The service started at 1:17

Here is the entire content of the AutoSSH.log file for the full test:

2018/06/01 13:17:41 autossh[20680]: checking for grace period, tries = 0
2018/06/01 13:17:41 autossh[20680]: starting ssh (count 1)
2018/06/01 13:17:41 autossh[4988]: child of 20680 execing /usr/bin/ssh
2018/06/01 13:17:41 autossh[20680]: ssh child pid is 4988
2018/06/01 13:17:41 autossh[20680]: check on child 4988
2018/06/01 13:17:41 autossh[20680]: set alarm for 600 secs
Connection to lanvaux.fr closed by remote host.
2018/06/01 13:20:52 autossh[20680]: check on child 4988
2018/06/01 13:20:52 autossh[20680]: ssh exited with error status 255; restarting ssh
2018/06/01 13:20:52 autossh[20680]: expired child, returning 1
2018/06/01 13:20:52 autossh[20680]: checking for grace period, tries = 0
2018/06/01 13:20:52 autossh[20680]: starting ssh (count 2)
2018/06/01 13:20:52 autossh[20680]: ssh child pid is 23648
2018/06/01 13:20:52 autossh[20680]: check on child 23648
2018/06/01 13:20:52 autossh[23648]: child of 20680 execing /usr/bin/ssh
2018/06/01 13:20:52 autossh[20680]: set alarm for 410 secs
ssh: connect to host lanvaux.fr port 22: Connection refused
2018/06/01 13:20:54 autossh[20680]: check on child 23648
2018/06/01 13:20:54 autossh[20680]: ssh exited with error status 255; restarting ssh
2018/06/01 13:20:54 autossh[20680]: expired child, returning 1
2018/06/01 13:20:54 autossh[20680]: checking for grace period, tries = 1
2018/06/01 13:20:54 autossh[20680]: starting ssh (count 3)

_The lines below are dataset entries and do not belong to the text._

-- ==== Sys2Proof/Machine/Window.lean ====
section
/-! DEFINITION. The shared window and the host memory port: reads, writes, ownership, sections, blocks and gauges
(03). -/

namespace Sys2Proof.Machine

/-- Detail of window and block records (R630). -/
def winDetail (addr path sec pos : Nat) (seq expected : Nat) (attempt flags : Nat) : List Byte :=
  leBytes 4 addr ++ [BitVec.ofNat 8 path, BitVec.ofNat 8 sec] ++ leBytes 2 pos ++ leBytes 4 seq ++ leBytes 4 expected ++
    [BitVec.ofNat 8 attempt, BitVec.ofNat 8 flags]

/-! ## Where an offset lies (R93, R99, R106) -/

/-- The section that holds an offset of the profile area. -/
def secAt (a : Nat) : Nat :=
  if a < 0x5000 then (a - 0x1000) / 0x800 else if a < 0x5800 then 8 + (a - 0x5000) / 0x100 else 16 + (a - 0x5800) / 0x200

/-- Whether an offset lies in a reserved range: the two ranges of the window map, and the bytes of a section past its
maximum body. -/
def inReserved (a : Nat) : Bool :=
  (0xA00 ≤ a && a < 0x1000) || (0x7000 ≤ a && a < 0x10000) ||
    (0x1000 ≤ a && a < 0x7000 && secAddr (secAt a) + 16 + secMax (secAt a) ≤ a)

/-- Whether a host write to an offset is ignored (R92, R93). -/
def hostIgnored (a : Nat) : Bool := a < 0x1000 || inReserved a || 0x400000 ≤ a

/-- The owner byte of the structure that an offset lies in. -/
def ownerAt (a : Nat) : Nat :=
  if a < 0x7000 then secAddr (secAt a) else if a < 0x30000 then a / 0x40 * 0x40 else a / 0x1000 * 0x1000

/-- Whether a host byte is discarded: its structure is owned by the device, and it is not a release_request (R102). -/
def Dev.discards (d : Dev) (a : Nat) : Bool :=
  !hostIgnored a && d.owns (ownerAt a) && !(a < 0x7000 && a == secAddr (secAt a) + 3)

/-! ## Host writes (R100 to R103, R142) -/

/-- The effect of an owner byte that the host has set to 0xD1: a pool block is handed over for its check, a returned
status slot acknowledges the FAULT record that it held (R114, R142). -/
def Dev.handedOver (d : Dev) (a : Nat) : Dev :=
  if 0x30000 ≤ a then
    let n := (a - 0x30000) / 0x1000
    if d.win.handed.contains n then d else { d with win := { d.win with handed := d.win.handed ++ [n] } }
  else if 0x20000 ≤ a then
    let n := (a - 0x20000) / 0x40
    match d.rings.faultSlots.find? fun x => x.1 == n with
    | some x => { d with rings := { d.rings.close x.2 with faultSlots := d.rings.faultSlots.filter fun y => y.1 ≠ n } }
    | none => d
  else d

/-- The owner bytes among written cells that now give their structure to the device. -/
def Dev.nowOwned (d : Dev) (cells : List (Nat × Byte)) : List Nat :=
  (cells.map (·.1)).filter fun a => a == ownerAt a && d.owns a

/-- One host write transaction of single bytes (R101, R102): every owner is decided from the owner bytes at its start;
a change of owner takes effect at its end. -/
def Dev.hostWrite (d : Dev) (path : Nat) (cells : List (Nat × Byte)) : Dev :=
  let lost := cells.filter fun c => d.discards c.1
  let kept := cells.filter fun c => !hostIgnored c.1 && !d.discards c.1
  let d := { d with port.writeCount := d.port.writeCount + 1 }
  let d := kept.foldl (fun d c => d.poke c.1 [c.2]) d
  let d := (d.nowOwned kept).foldl (fun d a => d.handedOver a) d
  match lost with
  | [] => d
  | c :: _ => { d with port.violation := d.port.violation + 1 }.note cOwnerViolation (winDetail c.1 path 0 0 0 0 0 0)

/-- Whether some byte of a write is ignored or discarded. -/
def Dev.partLost (d : Dev) (cells : List (Nat × Byte)) : Bool := cells.any fun c => hostIgnored c.1 || d.discards c.1

/-! ## The host memory port (R83 to R94) -/

/-- What the port answers: nothing, the identity page alone, or the slice (R45, R78, R79, R513, R528). -/
inductive Answering where
  | none
  | identity
  | slice
deriving DecidableEq, Repr

/-- What the port answers now. -/
def Dev.answering (d : Dev) : Answering :=
  if !d.pers.strapsDone || !d.clk.clkinOk || d.sys.phase == .noClock || d.sys.sleep == .dormant then .none
  else if d.persError then (if d.posUnknown then .none else .identity)
  else .slice

/-- Byte address of a command-address (R83). -/
def caAddr (ca : BitVec 48) : Nat := 2 * (bits ca.toNat 44 16 * 8 + bits ca.toNat 2 0)
/-- Whether a command-address is a read. -/
def caRead (ca : BitVec 48) : Bool := ca.getLsbD 47
/-- Whether a transaction is in the device's slice (R90). -/
def Dev.caMine (d : Dev) (ca : BitVec 48) : Bool := bits (caAddr ca) 23 22 == d.pos && caAddr ca < 2 ^ 24
/-- Whether a transaction of the slice is decoded: memory space, reserved bits zero (R92). -/
def caDecoded (ca : BitVec 48) : Bool := !ca.getLsbD 46 && bits ca.toNat 15 3 == 0

/-- Offset of byte k of a burst: linear, or wrapped within an aligned 64-byte unit (R83). -/
def caByte (ca : BitVec 48) (k : Nat) : Nat :=
  let a := caAddr ca % 0x400000
  if ca.getLsbD 45 then a + k else a / 64 * 64 + (a % 64 + k) % 64

/-- A transaction counted by R92. -/
def Dev.undecoded (d : Dev) (ca : BitVec 48) : Dev :=
  { d with port := { d.port with undecoded := d.port.undecoded + 1, lastUndecoded := ca } }

/-- A read transaction of some words. -/
def hostReads (ca : BitVec 48) (caDone : Bool) (words : Nat) (d : Dev) : Dev :=
  let d := { d with port.dq := none }
  if !caDone || d.answering == .none || !d.caMine ca then d else
  let offs := (List.range (2 * words)).map (caByte ca)
  if d.answering == .identity then
    let offs := offs.takeWhile (· < 0x200)
    if offs.isEmpty || !caDecoded ca then d
    else { d with port := { d.port with
      readCount := d.port.readCount + 1, dq := if d.link.driving then some (offs.map d.winByte) else none } }
  else if !caDecoded ca then d.undecoded ca
  else
    let served := offs.takeWhile (· < 0x400000)
    let odd := served.length < offs.length || served.any inReserved
    let bytes := served.map d.winByte
    let d := { d with port := { d.port with readCount := d.port.readCount + 1, dq := if d.link.driving then some bytes else none } }
    if odd then d.undecoded ca else d

/-- The bytes that a write burst carries whole and unmasked, with their offsets (R87, R88). -/
def burstCells (ca : BitVec 48) (data : List (Byte × Bool)) : List (Nat × Byte) :=
  ((data.take (data.length / 2 * 2)).zipIdx).filterMap fun (b, k) => if b.2 then none else some (caByte ca k, b.1)

/-- Apply an xSPI write, or in a formed secondary put it into its queue (R590). -/
def Dev.busWrite (d : Dev) (cells : List (Nat × Byte)) : Dev :=
  if d.pairSecondary then
    { d with link := { d.link with queue := d.link.queue ++ [{ count := d.port.writeCount, fromLink := false, ts := d.clk.now, cells := cells }] } }
  else d.hostWrite 0 cells

/-- A write transaction: ignored before READY, yet a decoded one counts (R92, R94, R95). A half that waits for its
takeover applies what comes meanwhile (R91). -/
def hostWrites (ca : BitVec 48) (caDone : Bool) (data : List (Byte × Bool)) (d : Dev) : Dev :=
  if !caDone || d.answering != .slice || !d.caMine ca then d
  else if !caDecoded ca then d.undecoded ca
  else
    let cells := burstCells ca data
    let d :=
      if !d.sys.ready then { d with port := { d.port with prewrite := d.port.prewrite + 1, writeCount := d.port.writeCount + 1 } }
      else if !d.link.driving && !d.link.formed && d.link.takeover.isNone then { d with port.writeCount := d.port.writeCount + 1 }
      else d.busWrite cells
    if cells.any fun c => hostIgnored c.1 then d.undecoded ca else d

/-- XSPI_READ: rw of the command-address decides the direction (R83); one that says write carries no data here. -/
def xspiRead (ca : BitVec 48) (caDone : Bool) (words : Nat) (d : Dev) : Dev :=
  if caRead ca then hostReads ca caDone words d else hostWrites ca caDone [] d

/-- XSPI_WRITE: rw of the command-address decides the direction (R83); one that says read clocks as many words. -/
def xspiWrite (ca : BitVec 48) (caDone : Bool) (data : List (Byte × Bool)) (d : Dev) : Dev :=
  if caRead ca then hostReads ca caDone (data.length / 2) d else hostWrites ca caDone data d

/-- XSPI_READ. -/
def execXspiRead (ca : BitVec 48) (caDone : Bool) (words : Nat) (s : State) : Host.Outcome State Fault Refusal :=
  .next { s with dev := (xspiRead ca caDone words s.dev).finish }

/-- XSPI_WRITE. -/
def execXspiWrite (ca : BitVec 48) (caDone : Bool) (data : List (Byte × Bool)) (s : State) : Host.Outcome State Fault Refusal :=
  .next { s with dev := (xspiWrite ca caDone data s.dev).finish }

/-! ## Profile sections (R108, R110, R371) -/

/-- What is wrong with the header of section n at its hand-over (R108). -/
def Dev.sectionFault (d : Dev) (n : Nat) : Option W16 :=
  let h := d.rams (secAddr n) 16
  if le h 1 1 ≠ secType n || le h 2 1 ≠ secIndex n || le h 4 2 = 0 || secMax n < le h 4 2 then some cSectionField
  else if le h 12 4 ≠ (secCrc h (d.secBody n)).toNat then some cSectionCrc
  else none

2018/06/01 13:20:54 autossh[17164]: child of 20680 execing /usr/bin/ssh
2018/06/01 13:20:54 autossh[20680]: ssh child pid is 17164
2018/06/01 13:20:54 autossh[20680]: check on child 17164
2018/06/01 13:20:54 autossh[20680]: set alarm for 409 secs
ssh: connect to host lanvaux.fr port 22: Connection refused
2018/06/01 13:20:55 autossh[20680]: check on child 17164
2018/06/01 13:20:55 autossh[20680]: ssh exited with error status 255; restarting ssh
2018/06/01 13:20:55 autossh[20680]: expired child, returning 1
2018/06/01 13:20:55 autossh[20680]: checking for grace period, tries = 2
2018/06/01 13:20:55 autossh[20680]: starting ssh (count 4)
2018/06/01 13:20:55 autossh[26428]: child of 20680 execing /usr/bin/ssh
2018/06/01 13:20:55 autossh[20680]: ssh child pid is 26428
2018/06/01 13:20:55 autossh[20680]: check on child 26428
2018/06/01 13:20:55 autossh[20680]: set alarm for 408 secs
ssh: connect to host lanvaux.fr port 22: Connection refused
2018/06/01 13:20:56 autossh[20680]: check on child 26428
2018/06/01 13:20:56 autossh[20680]: ssh exited with error status 255; restarting ssh
2018/06/01 13:20:56 autossh[20680]: expired child, returning 1
2018/06/01 13:20:56 autossh[20680]: checking for grace period, tries = 3
2018/06/01 13:20:56 autossh[20680]: starting ssh (count 5)
2018/06/01 13:20:56 autossh[20680]: ssh child pid is 8576
2018/06/01 13:20:56 autossh[20680]: check on child 8576
2018/06/01 13:20:56 autossh[8576]: child of 20680 execing /usr/bin/ssh
2018/06/01 13:20:56 autossh[20680]: set alarm for 407 secs
ssh: connect to host lanvaux.fr port 22: Connection refused
2018/06/01 13:20:57 autossh[20680]: check on child 8576
2018/06/01 13:20:57 autossh[20680]: ssh exited with error status 255; restarting ssh
2018/06/01 13:20:57 autossh[20680]: expired child, returning 1
2018/06/01 13:20:57 autossh[20680]: checking for grace period, tries = 4
2018/06/01 13:20:57 autossh[20680]: starting ssh (count 6)
2018/06/01 13:20:57 autossh[24208]: child of 20680 execing /usr/bin/ssh
2018/06/01 13:20:57 autossh[20680]: ssh child pid is 24208
2018/06/01 13:20:57 autossh[20680]: check on child 24208
2018/06/01 13:20:57 autossh[20680]: set alarm for 406 secs
ssh: connect to host lanvaux.fr port 22: Connection refused
2018/06/01 13:20:59 autossh[20680]: check on child 24208
2018/06/01 13:20:59 autossh[20680]: ssh exited with error status 255; restarting ssh
2018/06/01 13:20:59 autossh[20680]: expired child, returning 1
2018/06/01 13:20:59 autossh[20680]: checking for grace period, tries = 5
2018/06/01 13:20:59 autossh[20680]: starting ssh (count 7)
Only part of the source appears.